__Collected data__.
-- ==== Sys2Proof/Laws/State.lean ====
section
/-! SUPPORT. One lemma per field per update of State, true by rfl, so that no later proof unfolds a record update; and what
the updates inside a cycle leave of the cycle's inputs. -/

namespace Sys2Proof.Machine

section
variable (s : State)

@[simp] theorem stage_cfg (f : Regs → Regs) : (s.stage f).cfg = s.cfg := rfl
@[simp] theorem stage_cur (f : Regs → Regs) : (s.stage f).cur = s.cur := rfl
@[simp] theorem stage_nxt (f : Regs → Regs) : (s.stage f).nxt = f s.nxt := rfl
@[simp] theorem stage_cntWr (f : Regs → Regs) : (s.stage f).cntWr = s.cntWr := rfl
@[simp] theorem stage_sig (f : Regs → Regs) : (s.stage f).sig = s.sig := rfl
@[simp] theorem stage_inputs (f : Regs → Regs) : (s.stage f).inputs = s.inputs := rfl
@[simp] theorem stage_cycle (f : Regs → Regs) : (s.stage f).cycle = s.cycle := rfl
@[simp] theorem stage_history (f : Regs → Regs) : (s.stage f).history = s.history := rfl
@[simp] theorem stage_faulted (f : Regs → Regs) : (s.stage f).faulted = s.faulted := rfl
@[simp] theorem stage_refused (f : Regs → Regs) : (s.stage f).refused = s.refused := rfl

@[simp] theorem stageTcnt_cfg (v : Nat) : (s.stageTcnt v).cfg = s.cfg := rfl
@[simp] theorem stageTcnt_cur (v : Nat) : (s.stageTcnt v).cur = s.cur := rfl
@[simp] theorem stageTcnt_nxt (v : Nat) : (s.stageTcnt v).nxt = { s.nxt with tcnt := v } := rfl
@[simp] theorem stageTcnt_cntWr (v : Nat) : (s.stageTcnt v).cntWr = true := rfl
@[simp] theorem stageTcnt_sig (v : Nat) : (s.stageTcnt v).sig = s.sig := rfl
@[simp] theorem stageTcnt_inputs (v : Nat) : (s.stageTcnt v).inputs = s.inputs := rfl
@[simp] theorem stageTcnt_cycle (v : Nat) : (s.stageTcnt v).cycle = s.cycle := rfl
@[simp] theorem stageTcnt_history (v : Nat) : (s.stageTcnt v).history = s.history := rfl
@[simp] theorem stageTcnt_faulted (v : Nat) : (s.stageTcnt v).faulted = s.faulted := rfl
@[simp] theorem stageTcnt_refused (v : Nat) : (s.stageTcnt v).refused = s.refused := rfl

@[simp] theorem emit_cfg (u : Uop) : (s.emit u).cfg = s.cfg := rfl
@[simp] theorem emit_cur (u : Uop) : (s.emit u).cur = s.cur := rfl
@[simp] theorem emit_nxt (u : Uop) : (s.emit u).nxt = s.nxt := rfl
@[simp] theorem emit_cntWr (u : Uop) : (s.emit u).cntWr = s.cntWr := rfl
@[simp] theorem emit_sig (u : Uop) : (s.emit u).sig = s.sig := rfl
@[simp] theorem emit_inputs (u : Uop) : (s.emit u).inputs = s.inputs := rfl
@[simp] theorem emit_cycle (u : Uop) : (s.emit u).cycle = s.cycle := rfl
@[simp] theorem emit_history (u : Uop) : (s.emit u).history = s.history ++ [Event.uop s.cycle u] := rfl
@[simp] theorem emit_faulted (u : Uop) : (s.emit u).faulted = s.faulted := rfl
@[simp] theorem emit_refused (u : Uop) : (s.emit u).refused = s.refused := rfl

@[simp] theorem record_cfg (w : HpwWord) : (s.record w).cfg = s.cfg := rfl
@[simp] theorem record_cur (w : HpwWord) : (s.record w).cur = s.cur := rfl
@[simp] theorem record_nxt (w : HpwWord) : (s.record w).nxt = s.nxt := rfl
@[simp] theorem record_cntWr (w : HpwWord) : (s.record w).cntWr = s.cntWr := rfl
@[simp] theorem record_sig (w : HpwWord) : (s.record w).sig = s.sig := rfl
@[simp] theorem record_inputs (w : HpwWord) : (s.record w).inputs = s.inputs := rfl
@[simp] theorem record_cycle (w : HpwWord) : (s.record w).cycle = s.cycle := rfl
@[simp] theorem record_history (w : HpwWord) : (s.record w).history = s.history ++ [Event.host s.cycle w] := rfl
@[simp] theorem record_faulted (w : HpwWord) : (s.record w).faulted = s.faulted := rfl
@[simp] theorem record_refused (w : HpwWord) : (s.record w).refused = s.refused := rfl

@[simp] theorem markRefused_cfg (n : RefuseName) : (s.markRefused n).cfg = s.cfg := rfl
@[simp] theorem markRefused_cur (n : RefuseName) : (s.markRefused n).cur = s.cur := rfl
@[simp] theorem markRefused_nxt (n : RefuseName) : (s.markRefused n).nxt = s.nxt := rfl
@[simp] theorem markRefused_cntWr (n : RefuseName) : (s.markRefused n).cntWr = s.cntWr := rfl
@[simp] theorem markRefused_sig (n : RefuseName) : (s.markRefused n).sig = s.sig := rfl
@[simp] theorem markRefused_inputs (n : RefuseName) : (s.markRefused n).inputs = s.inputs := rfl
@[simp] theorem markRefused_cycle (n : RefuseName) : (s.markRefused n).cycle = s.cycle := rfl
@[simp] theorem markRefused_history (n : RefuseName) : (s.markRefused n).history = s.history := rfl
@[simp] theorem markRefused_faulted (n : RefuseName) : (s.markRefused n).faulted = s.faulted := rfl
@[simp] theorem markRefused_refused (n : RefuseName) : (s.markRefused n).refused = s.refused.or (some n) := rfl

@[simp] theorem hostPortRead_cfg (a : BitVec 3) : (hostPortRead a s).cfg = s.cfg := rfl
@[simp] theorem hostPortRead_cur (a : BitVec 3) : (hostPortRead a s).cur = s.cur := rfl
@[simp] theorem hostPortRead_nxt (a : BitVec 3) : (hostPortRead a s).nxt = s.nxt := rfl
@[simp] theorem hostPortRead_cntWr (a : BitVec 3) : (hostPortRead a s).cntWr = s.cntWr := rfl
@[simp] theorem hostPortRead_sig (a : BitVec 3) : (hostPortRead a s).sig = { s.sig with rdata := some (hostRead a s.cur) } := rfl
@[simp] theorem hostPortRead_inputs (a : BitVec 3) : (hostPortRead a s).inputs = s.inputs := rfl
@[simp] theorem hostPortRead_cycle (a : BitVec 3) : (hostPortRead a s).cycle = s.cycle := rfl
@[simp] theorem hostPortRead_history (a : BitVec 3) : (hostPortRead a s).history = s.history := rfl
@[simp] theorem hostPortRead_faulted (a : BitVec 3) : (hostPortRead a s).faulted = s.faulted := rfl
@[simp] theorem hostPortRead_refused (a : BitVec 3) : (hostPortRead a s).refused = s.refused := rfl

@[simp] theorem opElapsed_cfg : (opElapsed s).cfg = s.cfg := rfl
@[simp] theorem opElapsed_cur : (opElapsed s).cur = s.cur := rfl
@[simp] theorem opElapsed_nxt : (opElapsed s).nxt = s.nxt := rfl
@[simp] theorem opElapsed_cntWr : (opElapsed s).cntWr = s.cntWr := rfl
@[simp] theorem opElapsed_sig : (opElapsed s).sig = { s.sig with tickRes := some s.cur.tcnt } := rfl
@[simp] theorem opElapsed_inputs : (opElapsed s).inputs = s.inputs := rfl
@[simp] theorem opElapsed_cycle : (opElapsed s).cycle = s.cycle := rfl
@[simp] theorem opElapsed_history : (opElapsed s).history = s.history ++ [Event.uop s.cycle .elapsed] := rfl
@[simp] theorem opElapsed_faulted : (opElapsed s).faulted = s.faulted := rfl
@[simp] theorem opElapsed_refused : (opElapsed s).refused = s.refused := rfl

__Exercise description__. Filter the records for the string "cntWr" and copy every line that holds it.

__Output of the exercise__.
@[simp] theorem stage_cntWr (f : Regs → Regs) : (s.stage f).cntWr = s.cntWr := rfl
@[simp] theorem stageTcnt_cntWr (v : Nat) : (s.stageTcnt v).cntWr = true := rfl
@[simp] theorem emit_cntWr (u : Uop) : (s.emit u).cntWr = s.cntWr := rfl
@[simp] theorem record_cntWr (w : HpwWord) : (s.record w).cntWr = s.cntWr := rfl
@[simp] theorem markRefused_cntWr (n : RefuseName) : (s.markRefused n).cntWr = s.cntWr := rfl
@[simp] theorem hostPortRead_cntWr (a : BitVec 3) : (hostPortRead a s).cntWr = s.cntWr := rfl
@[simp] theorem opElapsed_cntWr : (opElapsed s).cntWr = s.cntWr := rfl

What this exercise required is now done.